Among the lines of data below, reproduce only those from the one with "def State.announceBody (s" through the one with "let num := s.rd", exactly as they stand, both ends included.
--
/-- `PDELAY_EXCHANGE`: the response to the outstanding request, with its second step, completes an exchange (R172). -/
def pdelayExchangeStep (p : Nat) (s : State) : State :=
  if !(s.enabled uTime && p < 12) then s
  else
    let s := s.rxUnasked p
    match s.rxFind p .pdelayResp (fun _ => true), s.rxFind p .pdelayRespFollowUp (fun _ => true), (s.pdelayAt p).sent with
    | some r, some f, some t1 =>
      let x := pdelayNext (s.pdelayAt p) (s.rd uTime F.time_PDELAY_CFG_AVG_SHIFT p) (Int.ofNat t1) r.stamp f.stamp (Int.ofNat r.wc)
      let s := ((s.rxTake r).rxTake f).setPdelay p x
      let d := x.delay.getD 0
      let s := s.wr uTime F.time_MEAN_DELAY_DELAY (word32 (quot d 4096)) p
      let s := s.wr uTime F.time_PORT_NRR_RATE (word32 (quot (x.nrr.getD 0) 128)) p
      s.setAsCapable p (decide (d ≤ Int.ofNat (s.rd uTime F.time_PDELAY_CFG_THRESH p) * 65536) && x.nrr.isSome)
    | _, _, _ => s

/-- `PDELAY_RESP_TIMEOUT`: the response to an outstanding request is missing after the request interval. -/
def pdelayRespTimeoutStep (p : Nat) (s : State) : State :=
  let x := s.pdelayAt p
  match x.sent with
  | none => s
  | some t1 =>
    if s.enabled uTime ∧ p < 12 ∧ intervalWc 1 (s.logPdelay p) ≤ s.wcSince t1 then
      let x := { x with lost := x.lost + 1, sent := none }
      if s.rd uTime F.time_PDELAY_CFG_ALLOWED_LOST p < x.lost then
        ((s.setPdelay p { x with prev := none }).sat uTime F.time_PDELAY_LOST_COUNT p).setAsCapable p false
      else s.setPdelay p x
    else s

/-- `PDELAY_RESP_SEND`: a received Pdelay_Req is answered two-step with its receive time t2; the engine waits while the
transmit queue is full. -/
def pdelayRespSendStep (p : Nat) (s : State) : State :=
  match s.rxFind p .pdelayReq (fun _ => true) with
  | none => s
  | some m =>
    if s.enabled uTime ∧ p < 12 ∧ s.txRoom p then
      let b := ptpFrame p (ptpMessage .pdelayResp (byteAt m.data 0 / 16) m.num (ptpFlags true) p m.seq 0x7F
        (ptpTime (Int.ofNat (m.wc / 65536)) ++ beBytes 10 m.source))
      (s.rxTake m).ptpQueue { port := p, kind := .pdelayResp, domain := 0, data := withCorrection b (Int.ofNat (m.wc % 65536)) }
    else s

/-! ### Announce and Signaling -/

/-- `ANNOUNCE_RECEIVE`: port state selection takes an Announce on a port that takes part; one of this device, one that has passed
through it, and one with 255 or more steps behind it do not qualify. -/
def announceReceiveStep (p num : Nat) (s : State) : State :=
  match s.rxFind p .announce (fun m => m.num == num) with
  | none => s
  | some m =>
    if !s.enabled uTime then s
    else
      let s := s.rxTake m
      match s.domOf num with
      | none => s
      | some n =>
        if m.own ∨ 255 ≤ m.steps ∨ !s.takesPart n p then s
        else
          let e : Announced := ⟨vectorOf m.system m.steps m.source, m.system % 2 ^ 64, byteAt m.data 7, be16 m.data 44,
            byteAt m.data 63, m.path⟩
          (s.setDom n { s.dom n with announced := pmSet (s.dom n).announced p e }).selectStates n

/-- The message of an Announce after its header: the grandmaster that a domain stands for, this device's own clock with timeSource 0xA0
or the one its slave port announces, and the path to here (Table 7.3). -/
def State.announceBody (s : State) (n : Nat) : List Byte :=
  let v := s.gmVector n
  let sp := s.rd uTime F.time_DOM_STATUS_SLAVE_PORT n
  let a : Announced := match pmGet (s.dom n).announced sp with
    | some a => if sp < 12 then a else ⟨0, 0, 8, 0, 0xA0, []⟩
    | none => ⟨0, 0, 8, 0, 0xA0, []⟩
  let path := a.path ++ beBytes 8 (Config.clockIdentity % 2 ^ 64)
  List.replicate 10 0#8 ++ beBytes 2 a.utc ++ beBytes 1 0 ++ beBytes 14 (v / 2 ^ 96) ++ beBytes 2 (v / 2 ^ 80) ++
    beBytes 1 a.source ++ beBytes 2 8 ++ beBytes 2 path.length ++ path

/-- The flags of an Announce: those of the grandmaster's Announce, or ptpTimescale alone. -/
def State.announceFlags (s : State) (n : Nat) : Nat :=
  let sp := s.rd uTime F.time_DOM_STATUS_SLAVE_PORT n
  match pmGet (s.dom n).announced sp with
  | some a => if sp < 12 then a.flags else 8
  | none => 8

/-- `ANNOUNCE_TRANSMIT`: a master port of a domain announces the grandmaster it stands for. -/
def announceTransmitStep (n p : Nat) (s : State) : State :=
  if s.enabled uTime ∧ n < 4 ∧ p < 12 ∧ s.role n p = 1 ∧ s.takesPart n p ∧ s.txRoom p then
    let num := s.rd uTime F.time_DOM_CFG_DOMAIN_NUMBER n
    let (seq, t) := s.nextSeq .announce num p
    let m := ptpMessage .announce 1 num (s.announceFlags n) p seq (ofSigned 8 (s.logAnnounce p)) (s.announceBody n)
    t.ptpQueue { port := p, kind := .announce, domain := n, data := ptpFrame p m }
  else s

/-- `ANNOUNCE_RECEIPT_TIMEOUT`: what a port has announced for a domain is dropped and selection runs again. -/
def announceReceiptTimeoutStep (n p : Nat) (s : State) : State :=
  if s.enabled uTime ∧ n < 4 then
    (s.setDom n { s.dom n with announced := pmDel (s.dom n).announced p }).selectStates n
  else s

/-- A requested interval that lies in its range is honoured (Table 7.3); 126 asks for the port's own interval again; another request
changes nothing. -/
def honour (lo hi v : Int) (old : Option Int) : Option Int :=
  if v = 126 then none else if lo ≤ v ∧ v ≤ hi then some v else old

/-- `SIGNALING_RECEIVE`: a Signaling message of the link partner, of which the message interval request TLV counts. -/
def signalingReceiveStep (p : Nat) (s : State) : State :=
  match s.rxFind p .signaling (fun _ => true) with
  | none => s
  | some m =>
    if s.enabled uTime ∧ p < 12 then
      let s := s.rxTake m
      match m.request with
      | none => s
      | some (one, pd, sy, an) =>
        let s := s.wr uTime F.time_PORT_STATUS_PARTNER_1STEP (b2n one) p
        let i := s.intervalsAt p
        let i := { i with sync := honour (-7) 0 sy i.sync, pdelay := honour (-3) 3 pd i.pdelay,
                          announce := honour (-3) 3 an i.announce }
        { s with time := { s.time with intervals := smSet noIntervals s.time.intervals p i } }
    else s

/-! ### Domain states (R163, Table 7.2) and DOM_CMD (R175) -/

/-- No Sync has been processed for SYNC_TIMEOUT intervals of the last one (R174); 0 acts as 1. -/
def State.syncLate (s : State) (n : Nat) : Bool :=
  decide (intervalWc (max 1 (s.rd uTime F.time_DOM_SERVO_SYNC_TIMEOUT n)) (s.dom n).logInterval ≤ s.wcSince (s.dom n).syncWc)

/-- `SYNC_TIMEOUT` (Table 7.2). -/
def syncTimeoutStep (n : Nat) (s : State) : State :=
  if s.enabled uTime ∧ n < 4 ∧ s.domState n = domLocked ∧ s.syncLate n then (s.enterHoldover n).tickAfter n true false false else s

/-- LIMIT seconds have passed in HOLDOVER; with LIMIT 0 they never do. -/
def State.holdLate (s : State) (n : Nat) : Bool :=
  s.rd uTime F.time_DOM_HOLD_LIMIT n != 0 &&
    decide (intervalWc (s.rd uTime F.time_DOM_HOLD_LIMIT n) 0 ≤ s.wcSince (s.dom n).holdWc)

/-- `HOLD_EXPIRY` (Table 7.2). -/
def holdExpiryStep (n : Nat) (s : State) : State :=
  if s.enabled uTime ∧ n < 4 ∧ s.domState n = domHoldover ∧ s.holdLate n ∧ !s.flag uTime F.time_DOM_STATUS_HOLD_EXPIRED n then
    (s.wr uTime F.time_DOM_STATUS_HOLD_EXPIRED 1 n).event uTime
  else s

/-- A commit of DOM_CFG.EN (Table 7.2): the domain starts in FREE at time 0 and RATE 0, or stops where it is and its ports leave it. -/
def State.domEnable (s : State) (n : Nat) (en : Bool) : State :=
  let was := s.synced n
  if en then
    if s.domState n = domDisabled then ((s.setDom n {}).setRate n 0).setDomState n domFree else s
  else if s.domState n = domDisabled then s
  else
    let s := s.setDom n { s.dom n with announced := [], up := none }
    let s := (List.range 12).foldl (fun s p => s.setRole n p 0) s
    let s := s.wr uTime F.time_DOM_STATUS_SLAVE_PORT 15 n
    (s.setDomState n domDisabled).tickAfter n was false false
--
- [Response area]
def State.announceBody (s : State) (n : Nat) : List Byte :=
  let v := s.gmVector n
  let sp := s.rd uTime F.time_DOM_STATUS_SLAVE_PORT n
  let a : Announced := match pmGet (s.dom n).announced sp with
    | some a => if sp < 12 then a else ⟨0, 0, 8, 0, 0xA0, []⟩
    | none => ⟨0, 0, 8, 0, 0xA0, []⟩
  let path := a.path ++ beBytes 8 (Config.clockIdentity % 2 ^ 64)
  List.replicate 10 0#8 ++ beBytes 2 a.utc ++ beBytes 1 0 ++ beBytes 14 (v / 2 ^ 96) ++ beBytes 2 (v / 2 ^ 80) ++
    beBytes 1 a.source ++ beBytes 2 8 ++ beBytes 2 path.length ++ path

/-- The flags of an Announce: those of the grandmaster's Announce, or ptpTimescale alone. -/
def State.announceFlags (s : State) (n : Nat) : Nat :=
  let sp := s.rd uTime F.time_DOM_STATUS_SLAVE_PORT n
  match pmGet (s.dom n).announced sp with
  | some a => if sp < 12 then a.flags else 8
  | none => 8

/-- `ANNOUNCE_TRANSMIT`: a master port of a domain announces the grandmaster it stands for. -/
def announceTransmitStep (n p : Nat) (s : State) : State :=
  if s.enabled uTime ∧ n < 4 ∧ p < 12 ∧ s.role n p = 1 ∧ s.takesPart n p ∧ s.txRoom p then
    let num := s.rd uTime F.time_DOM_CFG_DOMAIN_NUMBER n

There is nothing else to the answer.